TASK DETAILS – From the data below, please reproduce exactly everything from the line that contains "def insertNone : InsertFn" down to the line that contains "own (R150). -/", with both ends included.

RAW DATA –
-- ==== Sys2Proof/Machine/Decimator.lean ====
section
/-! DEFINITION. Hold-and-filter decimation and the sample period (41_decimator.md): `DECIM` (R144), `WRX` (R148), `RDY`
(R149), `STEP` (R150 to R152) with the codec inserts (R146). -/

namespace Sys2Proof.Machine

/-- The next counter value, by compare and clear (R142). -/
def nextCnt (d : Nat) (cnt : BitVec 4) : BitVec 4 :=
  if d ≤ cnt.toNat + 1 then 0#4 else BitVec.ofNat 4 (cnt.toNat + 1)

/-- What the decimator does to a latched sample: the function, with the state it touches (R140, R146). -/
abbrev InsertFn := State → Word → Word × State

/-- The latch of `HoldAndFilter` (R140, R141): at a latch instant the sample goes through the insert and is held. -/
def latch (s : State) (ch : Nat) (u : Word) (ins : InsertFn) : State :=
  if s.cntAt ch = 0#4 then
    let r := ins s u
    r.2.setHeld ch r.1
  else s

/-- `HoldAndFilter(ch, x, ins)` (R140), its statements in the order written. -/
def holdAndFilter (cfg : Config) (s : State) (ch : Nat) (x : Word) (ins : InsertFn) : Word × State :=
  let pre := cascadeChain cfg s 0 ch x
  let s1 := latch pre.2 ch pre.1 ins
  let s2 := s1.setCnt ch (nextCnt s1.d (s1.cntAt ch))
  let post := cascadeChain cfg s2 1 ch (s2.heldAt ch)
  (fmul (cfg.freeNaN s.freeIdx (.gain ch) 0) post.1 (cfg.gain s.d), post.2)

/-- The identity insert of `DECIM` (R144). -/
def insertNone : InsertFn := fun s u => (u, s)

/-- `Insert(1, ch)`, VOX (R146). -/
def insertVox (cfg : Config) (ch : Nat) : InsertFn := fun s u =>
  let e := voxEnc cfg s ch (f2i16 u)
  let d := voxDec cfg e.2 ch e.1
  (i2f16 d.1, d.2)

/-- `Insert(2, ch)`, mu-law (R146). -/
def insertMulaw (cfg : Config) : InsertFn := fun s u => (i2f16 (ulDec cfg.ulaw (ulEnc cfg.ulaw (f2i16 u))), s)

/-- `Insert(3, ch)`, A-law (R146). -/
def insertAlaw (cfg : Config) : InsertFn := fun s u => (i2f16 (alDec cfg.alaw (alEnc cfg.alaw (f2i16 u))), s)

/-- `Insert(4, 0)`, GSM (R146). -/
def insertGsm (cfg : Config) : InsertFn := fun s u =>
  let r := gsmPush cfg s (f2i13 u)
  (i2f16 r.1, r.2)

/-- `DECIM ch, x` (R144). -/
def doDecim (cfg : Config) (ch : Nat) (x : Word) (s : State) : Host.Outcome State Fault Refusal :=
  let r := holdAndFilter cfg s ch x insertNone
  s.complete cfg (s.channelCheck ch) (r.2.answer (resF32 r.1))

/-- `WRX ch, x` (R148): the word is stored unchanged. -/
def doWrx (cfg : Config) (ch : Nat) (x : Word) (s : State) : Host.Outcome State Fault Refusal :=
  s.complete cfg (s.channelCheck ch) ((s.setXin ch x).answer resNone)

/-- `RDY ch` (R149). -/
def doRdy (cfg : Config) (ch : Nat) (s : State) : Host.Outcome State Fault Refusal :=
  s.complete cfg (s.channelCheck ch) (s.answer (resF32 (s.youtAt ch)))

/-- What a sample period does to one channel with no module (R152). -/
def passChannel (s : State) (ch : Nat) : State := s.setYout ch (s.xinAt ch)

/-- What a sample period does to one channel with a codec of its own (R150). -/
def codecChannel (cfg : Config) (ins : Nat → InsertFn) (s : State) (ch : Nat) : State :=
  let r := holdAndFilter cfg s ch (s.xinAt ch) (ins ch)
  r.2.setYout ch r.1

/-- The GSM sample period (R151): downmix, low-cut, channel 0's chains, the result in every active channel. -/
def gsmPeriod (cfg : Config) (s : State) : State :=
  let m := lowCut cfg s (downmix cfg s)
  let r := holdAndFilter cfg m.2 0 m.1 (insertGsm cfg)
  (List.range s.nch).foldl (fun t ch => t.setYout ch r.1) r.2

/-- One sample period (R150): channels in increasing order. -/
def samplePeriod (cfg : Config) (s : State) : State :=
  match s.codec with
  | .none => (List.range s.nch).foldl passChannel s
  | .vox => (List.range s.nch).foldl (codecChannel cfg (insertVox cfg)) s
  | .mulaw => (List.range s.nch).foldl (codecChannel cfg fun _ => insertMulaw cfg) s
  | .alaw => (List.range s.nch).foldl (codecChannel cfg fun _ => insertAlaw cfg) s
  | .gsm => gsmPeriod cfg s

/-- The checks of `STEP` (R150, R151, R253). -/
def stepCheck (s : State) : Option Cause :=
  if s.status.prepared = false then some .notPrepared
  else if s.codec = .gsm ∧ 2 < s.nch then some .badConfig
  else none

/-- `STEP` (R150). -/
def doStep (cfg : Config) (s : State) : Host.Outcome State Fault Refusal :=
  s.complete cfg (stepCheck s) ((samplePeriod cfg s).answer resNone)

/-- The meaning of `DECIM`. -/
def execDecim (ch : Nat) (x : Word) (s : State) : Host.Outcome State Fault Refusal := doDecim Config.lpc ch x s
/-- The meaning of `WRX`. -/
def execWrx (ch : Nat) (x : Word) (s : State) : Host.Outcome State Fault Refusal := doWrx Config.lpc ch x s
/-- The meaning of `RDY`. -/
def execRdy (ch : Nat) (s : State) : Host.Outcome State Fault Refusal := doRdy Config.lpc ch s
/-- The meaning of `STEP`. -/
def execStep (s : State) : Host.Outcome State Fault Refusal := doStep Config.lpc s

end Sys2Proof.Machine
end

RESPONSE FOR THIS EXERCISE –
def insertNone : InsertFn := fun s u => (u, s)

/-- `Insert(1, ch)`, VOX (R146). -/
def insertVox (cfg : Config) (ch : Nat) : InsertFn := fun s u =>
  let e := voxEnc cfg s ch (f2i16 u)
  let d := voxDec cfg e.2 ch e.1
  (i2f16 d.1, d.2)

/-- `Insert(2, ch)`, mu-law (R146). -/
def insertMulaw (cfg : Config) : InsertFn := fun s u => (i2f16 (ulDec cfg.ulaw (ulEnc cfg.ulaw (f2i16 u))), s)

/-- `Insert(3, ch)`, A-law (R146). -/
def insertAlaw (cfg : Config) : InsertFn := fun s u => (i2f16 (alDec cfg.alaw (alEnc cfg.alaw (f2i16 u))), s)

/-- `Insert(4, 0)`, GSM (R146). -/
def insertGsm (cfg : Config) : InsertFn := fun s u =>
  let r := gsmPush cfg s (f2i13 u)
  (i2f16 r.1, r.2)

/-- `DECIM ch, x` (R144). -/
def doDecim (cfg : Config) (ch : Nat) (x : Word) (s : State) : Host.Outcome State Fault Refusal :=
  let r := holdAndFilter cfg s ch x insertNone
  s.complete cfg (s.channelCheck ch) (r.2.answer (resF32 r.1))

/-- `WRX ch, x` (R148): the word is stored unchanged. -/
def doWrx (cfg : Config) (ch : Nat) (x : Word) (s : State) : Host.Outcome State Fault Refusal :=
  s.complete cfg (s.channelCheck ch) ((s.setXin ch x).answer resNone)

/-- `RDY ch` (R149). -/
def doRdy (cfg : Config) (ch : Nat) (s : State) : Host.Outcome State Fault Refusal :=
  s.complete cfg (s.channelCheck ch) (s.answer (resF32 (s.youtAt ch)))

/-- What a sample period does to one channel with no module (R152). -/
def passChannel (s : State) (ch : Nat) : State := s.setYout ch (s.xinAt ch)

/-- What a sample period does to one channel with a codec of its own (R150). -/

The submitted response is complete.